Myelodysplastic/Myeloproliferative Diseases

Myelodysplastic syndromes (MDS) and myeloproliferative disorders are diseases of the blood and bone marrow. The National Cancer Institute (NCI) says myelodysplastic syndromes are the result of not enough healthy blood cells being produced. Myeloproliferative disorders are the result of too many blood cells being produced.

Below, you'll find information on both diseases.

Myelodysplastic Syndromes (MDS)

The American Cancer Society (ACS) estimates that each year 10 to 15 thousand people are diagnosed with MDS. Most of them are over 60 years of age and more men than women are affected. MDS has not always been considered a cancer, according to ACS but is now being considered a form of cancer. ACS also says about 30 percent of MDS cases progress to become acute myeloid leukemia. (Read about "Leukemia")

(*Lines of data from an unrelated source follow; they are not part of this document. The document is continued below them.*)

-- ==== Sys2Proof/Certificates/Slice0/Obligations.lean ====
section
/-! DEFINITION. The statements for the provers. Every statement about a command says that exec answers a next state, what
that state holds, and what it keeps. -/

open Sys2Proof Sys2Proof.Machine

namespace Sys2Proof.Claims

/-- No reset holds the units, and no store of an earlier command is on its way: every step leaves such a journal (the
invariant StepKeepsTidy). -/
def Runs (s : State) : Prop := s.inReset = false ∧ s.journal = []

/-- The command goes on to a next state that satisfies p. -/
def Gives (c : Instr) (s : State) (p : State → Prop) : Prop := ∃ t, Sys2Proof.Machine.exec c s = .next t ∧ p t

/-- A register access of PF0 comes through: no scrub of an entry runs, PF0's BAR0 is open, and IDE keeps nothing out. -/
def HostOpen (s : State) : Prop :=
  Runs s ∧ s.boot.scrub = false ∧ s.funcOpen .pf0 = true ∧ s.ideKeepsOut .pf0 = false

/-- Every register but those of a list reads as before. -/
def KeepsRegs (s t : State) (rs : List Reg) : Prop := ∀ r, r ∉ rs → t.rd r = s.rd r

/-- Every byte of memory reads as before. -/
def KeepsBytes (s t : State) : Prop := ∀ a, t.rdByte a = s.rdByte a

/-- Nothing but the registers of a list has changed: no other register, no memory, no unit. -/
def OnlyRegs (s t : State) (rs : List Reg) : Prop := KeepsRegs s t rs ∧ { t with regs := s.regs } = s

/-- Nothing but the registers of a list and events on their way to the watermaster has changed. -/
def OnlyRegsEvents (s t : State) (rs : List Reg) : Prop :=
  KeepsRegs s t rs ∧ { t with regs := s.regs, wmEvents := s.wmEvents } = s

/-- The events that a command sends to the watermaster. -/
def Sends (s t : State) (es : List WmEvent) : Prop := t.wmEvents = s.wmEvents ++ es

/-- The coherence message that leaves, where one does. -/
def cohOf : Output → Option CohMsg
  | .coh m => some m
  | _ => none

/-- One coherence message leaves, and it satisfies p. -/
def SendsCoh (s t : State) (p : CohMsg → Prop) : Prop :=
  t.out.dropLast = s.out ∧ ∃ m, t.out.getLast?.bind cohOf = some m ∧ p m

end Sys2Proof.Claims

open Sys2Proof.Claims

/-- A step runs the command at the front of the queue, and idles for one FCLK on an empty one. With command c at the front of
its queue, step is exec of c on the state with the rest of the queue. The model's choice (log entry 3): on an empty queue one
FCLK of a running block passes. Before cycle 1,799 the cycle count and the raw count are one higher; nothing else changes. -/
def Obligations.StepRunsTheQueue : Prop :=
  (∀ (c : Instr) (s : State) (rest : List Instr),
    Sys2Proof.Machine.step { s with pending := c :: rest } = Sys2Proof.Machine.exec c { s with pending := rest }) ∧
  (∀ s : State, Runs s → s.pending = [] → s.fld .TB_CYCLE F.TB_CYCLE_CYCLE < 1799 →
    ∃ t, Sys2Proof.Machine.step s = .next t ∧
      t.rd .TB_RAW = s.rd .TB_RAW + 1 ∧
      t.fld .TB_CYCLE F.TB_CYCLE_CYCLE = s.fld .TB_CYCLE F.TB_CYCLE_CYCLE + 1 ∧
      OnlyRegs s t [.TB_RAW, .TB_CYCLE])

/-- The state after reset is tidy. Memory is in its canonical form after reset, no store is on its way, and no command waits.
-/
def Obligations.ResetIsTidy : Prop :=
  Sys2Proof.Machine.State.reset.tidy ∧ Sys2Proof.Machine.State.reset.pending = []

/-- Every step keeps memory in its canonical form and leaves no store half done. From every state whose memory is in its
canonical form and whose journal of stores is empty, every step of every command leads to such a state. -/
def Obligations.StepKeepsTidy : Prop :=
  ∀ s t : State, s.tidy → Sys2Proof.Machine.step s = .next t → t.tidy

/-- No command stops the block or touches the commands that wait. Every command, on every state and all operands, answers a
next state: neither a fault nor a refusal. The commands that wait are the same ones. -/
def Obligations.EveryCommandGoesOn : Prop :=
  ∀ (c : Instr) (s : State), Gives c s (fun t => t.pending = s.pending)

/-- The commands of the reset controller's own sources, clocks and fuses, which act while every unit is held. -/
def Sys2Proof.Claims.ofResetController : Instr → Bool
  | .powerOn .. | .fundamental | .hot | .watchdog | .parDir _ | .parLevee | .parRstc | .warm | .twinRstIn | .clkloss _
  | .clockGoodRise _ | .clockGoodFallInReset _ | .blockResetAssert | .blockRelease | .unitsRelease | .otpPulseEnd _ => true
  | _ => false

/-- While block reset is asserted or the root clock is down, only the reset controller acts. Every other command, with all
operands, leaves the whole state as it is while a block reset is asserted or the units receive no clock. -/
def Obligations.HeldUnitsKeepTheirState : Prop :=
  ∀ (c : Instr) (s : State), ofResetController c = false → s.dark = true →
    Sys2Proof.Machine.exec c s = .next s

/-- A register write follows the type of each field, and a refused access changes nothing. An access that is not an aligned
one of 4 or 8 bytes completes as Unsupported Request and changes no register (R13), whether it comes as UNSUPPORTED_ACCESS or
as REGISTER_WRITE; UNSUPPORTED_ACCESS of an aligned one is no such access and does nothing. A write by a rider that may not
write there changes nothing. A write of a register of RW fields stores the value (OBS_TAGFILT). A write of 1 to a W1C bit
clears it and a write of 0 keeps it, and a bit that a hardware event sets in the same SCLK cycle stays set (R17: together
names such bits; SLAB_STATUS; the address register that it releases reads 0 once no bit is set). A write of an RO register
changes nothing (TB_TURN). Nothing else changes. -/
def Obligations.RegisterWritesFollowFieldTypes : Prop :=
  (∀ (s : State) (off size : Nat) (by_ : Requester), s.dark = false → s.journal = [] →
    Gives (.unsupportedAccess off size by_) s (fun t =>
      t = (if (size = 4 ∨ size = 8) ∧ off % size = 0 then s else { s with out := s.out ++ [.unsupported by_] }))) ∧
  (∀ (s : State) (off size : Nat) (v m : Word64) (by_ : Requester), Runs s → s.boot.scrub = false →
    s.ideKeepsOut by_ = false → ((size ≠ 4 ∧ size ≠ 8) ∨ off % size ≠ 0) →
    Gives (.registerWrite off size ⟨v, m⟩ by_) s (fun t => t = { s with out := s.out ++ [.unsupported by_] })) ∧
  (∀ (s : State) (off : Nat) (v m : Word64) (k : RiderId), Runs s → 2 ≤ k.val →
    (off % 4 = 0 → Gives (.registerWrite off 4 ⟨v, m⟩ (.rider k)) s (fun t => t = s)) ∧
    (off % 8 = 0 → Gives (.registerWrite off 8 ⟨v, m⟩ (.rider k)) s (fun t => t = s))) ∧
  (∀ (s : State) (v m : Word64), HostOpen s →
    Gives (.registerWrite 0x1D0018 8 ⟨v, m⟩ .pf0) s (fun t =>
      t.rd .OBS_TAGFILT = v ∧ OnlyRegs s t [.OBS_TAGFILT])) ∧
  (∀ (s : State) (k : TileId) (v m : Word64), HostOpen s → (s.tile k).inReset = false →
    Gives (.registerWrite (0x103260 + 0x4000 * k.val) 4 ⟨v, m⟩ .pf0) s (fun t =>
      t.rd (.SLAB_STATUS k.val) = s.rd (.SLAB_STATUS k.val) &&& ~~~ (v &&& ~~~ m &&& 7) ∧
      (t.rd (.SLAB_STATUS k.val) &&& 6 = 0 → t.rd (.SLAB_ERRADDR k.val) = 0) ∧
      (t.rd (.SLAB_STATUS k.val) &&& 6 ≠ 0 → t.rd (.SLAB_ERRADDR k.val) = s.rd (.SLAB_ERRADDR k.val)) ∧
      OnlyRegs s t [.SLAB_STATUS k.val, .SLAB_ERRADDR k.val])) ∧
  (∀ (s : State) (v m : Word64), HostOpen s →
    Gives (.registerWrite 0x90028 8 ⟨v, m⟩ .pf0) s (fun t => t = s))

/-- The turn, its appended cycles and the epoch set the timebase. TURN_START adds the rest of the turn to the raw count,
counts the turn, starts its cycles at 0, takes the stretch value that was due for it and samples the request: at most 40, and
40 with IF_ERR when its parity fails. The weirs count from 0 again, where no request waits for one. Where neither a halt nor
twin checking acts, memory keeps its bytes. APPENDED_CYCLES_START brings a stretched turn to cycle 1,800 and does nothing in
one without stretch. EPOCH, which comes as corrected time reaches the armed epoch, starts turn 0 there, with EPOCH_VALID set
and EPOCH_PEND clear, and the first eight turns take the full stretch of 40 (R243); otherwise it does nothing. -/
def Obligations.TurnsAdvanceTheTimebase : Prop :=
  (∀ (s : State) (request : BitVec 6) (parityOk : Bool), Runs s →
    Gives (.turnStart request parityOk) s (fun t =>
      t.rd .TB_RAW = s.rd .TB_RAW + BitVec.ofNat 64 (1800 + 45 * s.fld .ROT_STATUS F.ROT_STATUS_STRETCH - s.cycle) ∧
      t.rd .TB_TURN = s.rd .TB_TURN + 1 ∧ t.fld .TB_CYCLE F.TB_CYCLE_CYCLE = 0 ∧
      t.fld .PW_STRETCH F.PW_STRETCH_MGR = request.toNat ∧
      t.fld .ROT_STATUS F.ROT_STATUS_STRETCH = s.rot.m[1] % 64 ∧
      t.fld .ROT_STATUS F.ROT_STATUS_REQUEST =
        (if parityOk then max (min 40 request.toNat) (min 40 (s.fld .PW_STRETCH F.PW_STRETCH_FLOOR)) else 40) ∧
      (parityOk = false → t.fld .PW_STRETCH F.PW_STRETCH_IF_ERR = 1) ∧
      (s.home.held = [] → ∀ n, n < 32 → t.rd (.RSV_WEIR_COUNT n) = 0) ∧
      (s.obs.halt = none → s.twinActive = false → s.home.held = [] → KeepsBytes s t))) ∧
  (∀ s : State, Runs s → s.fld .ROT_STATUS F.ROT_STATUS_STRETCH ≠ 0 → s.cycle < 1800 →
    Gives .appendedCyclesStart s (fun t =>
      t.cycle = 1800 ∧ t.rd .TB_RAW = s.rd .TB_RAW + BitVec.ofNat 64 (1800 - s.cycle) ∧
      OnlyRegs s t [.TB_RAW, .TB_CYCLE])) ∧
  (∀ s : State, Runs s → s.fld .ROT_STATUS F.ROT_STATUS_STRETCH = 0 →
    Sys2Proof.Machine.exec .appendedCyclesStart s = .next s) ∧
  (∀ s : State, Runs s → s.fld .ROT_STATUS F.ROT_STATUS_EPOCH_PEND = 1 →
    (s.rd .TB_RAW + s.rd .TB_OFFSET).toNat ≤ (s.rd .TB_EPOCH).toNat →
    Gives .epoch s (fun t =>
      t.fld .ROT_STATUS F.ROT_STATUS_STRETCH = 40 ∧ t.rot.epoch = s.rd .TB_EPOCH ∧
      t.rd .TB_TURN = 0 ∧ t.fld .TB_CYCLE F.TB_CYCLE_CYCLE = 0 ∧ t.rd .TB_RAW = s.rd .TB_EPOCH - s.rd .TB_OFFSET ∧
      t.fld .ROT_STATUS F.ROT_STATUS_EPOCH_VALID = 1 ∧ t.fld .ROT_STATUS F.ROT_STATUS_EPOCH_PEND = 0)) ∧
  (∀ s : State, Runs s → s.fld .ROT_STATUS F.ROT_STATUS_EPOCH_PEND = 0 →
    Sys2Proof.Machine.exec .epoch s = .next s)

/-- Arming and stopping a rotation and arming the epoch. START_ARM arms an idle rotation whose epoch is valid, whose start
turn is at least two turns ahead and whose latency signature agrees, and latches the start turn; otherwise ARM_ERR takes the
cause and the state stays. STOP_ARM latches the end turn of a running rotation. EPOCH_ARM sets EPOCH_PEND when the epoch lies
at least 2^20 FCLK ahead and none is pending; its registers then take no write, and so hold what is latched.
TIMEBASE_MISMATCH raises source 132. Nothing else changes. -/
def Obligations.RotationArms : Prop :=
  (∀ s : State, Runs s →
    Gives .startArm s (fun t =>
      let e := if s.fld .ROT_STATUS F.ROT_STATUS_STATE ≠ 0 then 4
        else if s.fld .ROT_STATUS F.ROT_STATUS_EPOCH_VALID = 0 then 3
        else if (s.rd .ROT_START).toNat < (s.rd .TB_TURN).toNat + 2 then 1
        else if s.rd .ROT_LATSIG ≠ s.rd .TB_LATSIG then 2 else 0
      let w := F.ROT_STATUS_ARM_ERR.set (s.rd .ROT_STATUS) e
      (if e = 0 then t.rd .ROT_STATUS = F.ROT_STATUS_STATE.set w 1 ∧
          t.rot = { s.rot with start := s.rd .ROT_START, stop := none }
        else t.rd .ROT_STATUS = w ∧ t.rot = s.rot) ∧
      KeepsRegs s t [.ROT_STATUS] ∧ { t with regs := s.regs, rot := s.rot } = s)) ∧
  (∀ s : State, Runs s →
    Gives .stopArm s (fun t =>
      let e := if s.fld .ROT_STATUS F.ROT_STATUS_STATE ≠ 2 then 4
        else if (s.rd .ROT_STOP).toNat < (s.rd .TB_TURN).toNat + 2 then 1 else 0
      t.rd .ROT_STATUS = F.ROT_STATUS_ARM_ERR.set (s.rd .ROT_STATUS) e ∧
      t.rot = (if e = 0 then { s.rot with stop := some (s.rd .ROT_STOP) } else s.rot) ∧
      KeepsRegs s t [.ROT_STATUS] ∧ { t with regs := s.regs, rot := s.rot } = s)) ∧
  (∀ s : State, Runs s →
    Gives .epochArm s (fun t =>
      let e := if s.fld .ROT_STATUS F.ROT_STATUS_STATE ≠ 0 then 4
        else if s.fld .TB_CHIP F.TB_CHIP_IN_DOMAIN = 1 ∧ s.fld .TB_CHIP F.TB_CHIP_OFFSET_VALID = 0 then 5
        else if (s.rd .TB_EPOCH).toNat < (s.rd .TB_RAW + s.rd .TB_OFFSET).toNat + 2 ^ 20 then 1
        else if s.fld .ROT_STATUS F.ROT_STATUS_EPOCH_PEND = 1 then 4 else 0
      let w := F.ROT_STATUS_ARM_ERR.set (s.rd .ROT_STATUS) e
      t.rd .ROT_STATUS = (if e = 0 then F.ROT_STATUS_EPOCH_PEND.set w 1 else w) ∧ OnlyRegs s t [.ROT_STATUS])) ∧
  (∀ (s : State) (v m : Word64), HostOpen s → s.fld .ROT_STATUS F.ROT_STATUS_EPOCH_PEND = 1 →
    Gives (.registerWrite 0x90038 8 ⟨v, m⟩ .pf0) s (fun t => t = s) ∧
    Gives (.registerWrite 0x90040 8 ⟨v, m⟩ .pf0) s (fun t => t = s)) ∧
  (∀ s : State, Runs s →
    Sys2Proof.Machine.exec .timebaseMismatch s = .next { s with wmEvents := s.wmEvents ++ [⟨132, [], none⟩] })

/-- Nothing but a link, registers of a list and events on their way to the watermaster has changed. -/
def Sys2Proof.Claims.OnlyLink (s t : State) (l : LinkId) (rs : List Reg) : Prop :=
  KeepsRegs s t rs ∧ (∀ k, k ≠ l → t.link k = s.link k) ∧
    { t with regs := s.regs, links := s.links, wmEvents := s.wmEvents } = s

NCI says basically the bone marrow does not make enough healthy blood cells. The key word there is healthy. Many of the cells that are created are abnormal. Normally, the bone marrow produces stem cells (immature cells) that develop into mature blood cells. There are three types of mature blood cells:

• Red blood cells that carry oxygen and other materials to all tissues of the body
• White blood cells that fight infection and disease (Read about "The Immune System")
• Platelets that help prevent bleeding by causing blood clots to form

In myelodysplastic syndromes, the stem cells do not mature into healthy red blood cells, white blood cells or platelets. The immature blood cells, called blasts, do not function normally and either die in the bone marrow or soon after they enter the blood. This leaves less room for healthy white blood cells, red blood cells and platelets to develop in the bone marrow. When there are fewer blood cells, infection, anemia (Read about "Anemia"), or easy bleeding may occur.

There are several types of myelodysplastic syndromes. Myelodysplastic syndromes include the following diseases, according to NCI:

• Refractory anemia: There are too few red blood cells in the blood and the patient has anemia. The number of white blood cells and platelets is normal. ACS says between 5 and 10 percent of MDS patients have refractory anemia and that it seldom progresses to acute myeloid leukemia.
• Refractory anemia with ringed sideroblasts: There are too few red blood cells in the blood and the patient has anemia. The red blood cells have too much iron. The number of white blood cells and platelets is normal. ACS says 10 to 15 percent of MDS patients have this type and it seldom becomes leukemia.
• Refractory anemia with excess blasts: There are too few red blood cells in the blood and the patient has anemia. Five percent to 19 percent of the cells in the bone marrow are blasts and there are a normal number of blasts found in the blood. There also may be changes to the white blood cells and platelets. Refractory anemia with excess blasts may progress to acute myeloid leukemia. Some 40 percent of MDS patients have this, according to ACS.
• Refractory anemia with excess blasts in transformation: There are too few red blood cells, white blood cells and platelets in the blood and the patient has anemia. Twenty percent to 30 percent of the cells in the bone marrow are blasts and more than 5 percent of the cells in the blood are blasts. Refractory anemia with excess blasts in transformation is sometimes called acute myeloid leukemia, according to NCI.
• Refractory cytopenia with multilineage dysplasia: There are too few of at least two types of blood cells. Less than 5 percent of the cells in the bone marrow are blasts and less than 1 percent of the cells in the blood are blasts. If red blood cells are affected, they may have extra iron. Refractory cytopenia may progress to acute leukemia. Ten to 15 percent of MDS patients have this type and about 10 percent of them will develop leukemia, according to ACS.
• Myelodysplastic syndrome associated with an isolated del(5q) chromosome abnormality: There are too few red blood cells in the blood and the patient has anemia. Less than 5 percent of the cells in the bone marrow and blood are blasts. There is a specific change in the chromosome. ACS says this rarely results in leukemia. (Read about "Genetics")
• Unclassifiable myelodysplastic syndrome: There are too few of one type of blood cell in the blood. The number of blasts in the bone marrow and blood is normal, and the disease is not one of the other myelodysplastic syndromes. This is uncommon, according to ACS and progression to leukemia seldom happens.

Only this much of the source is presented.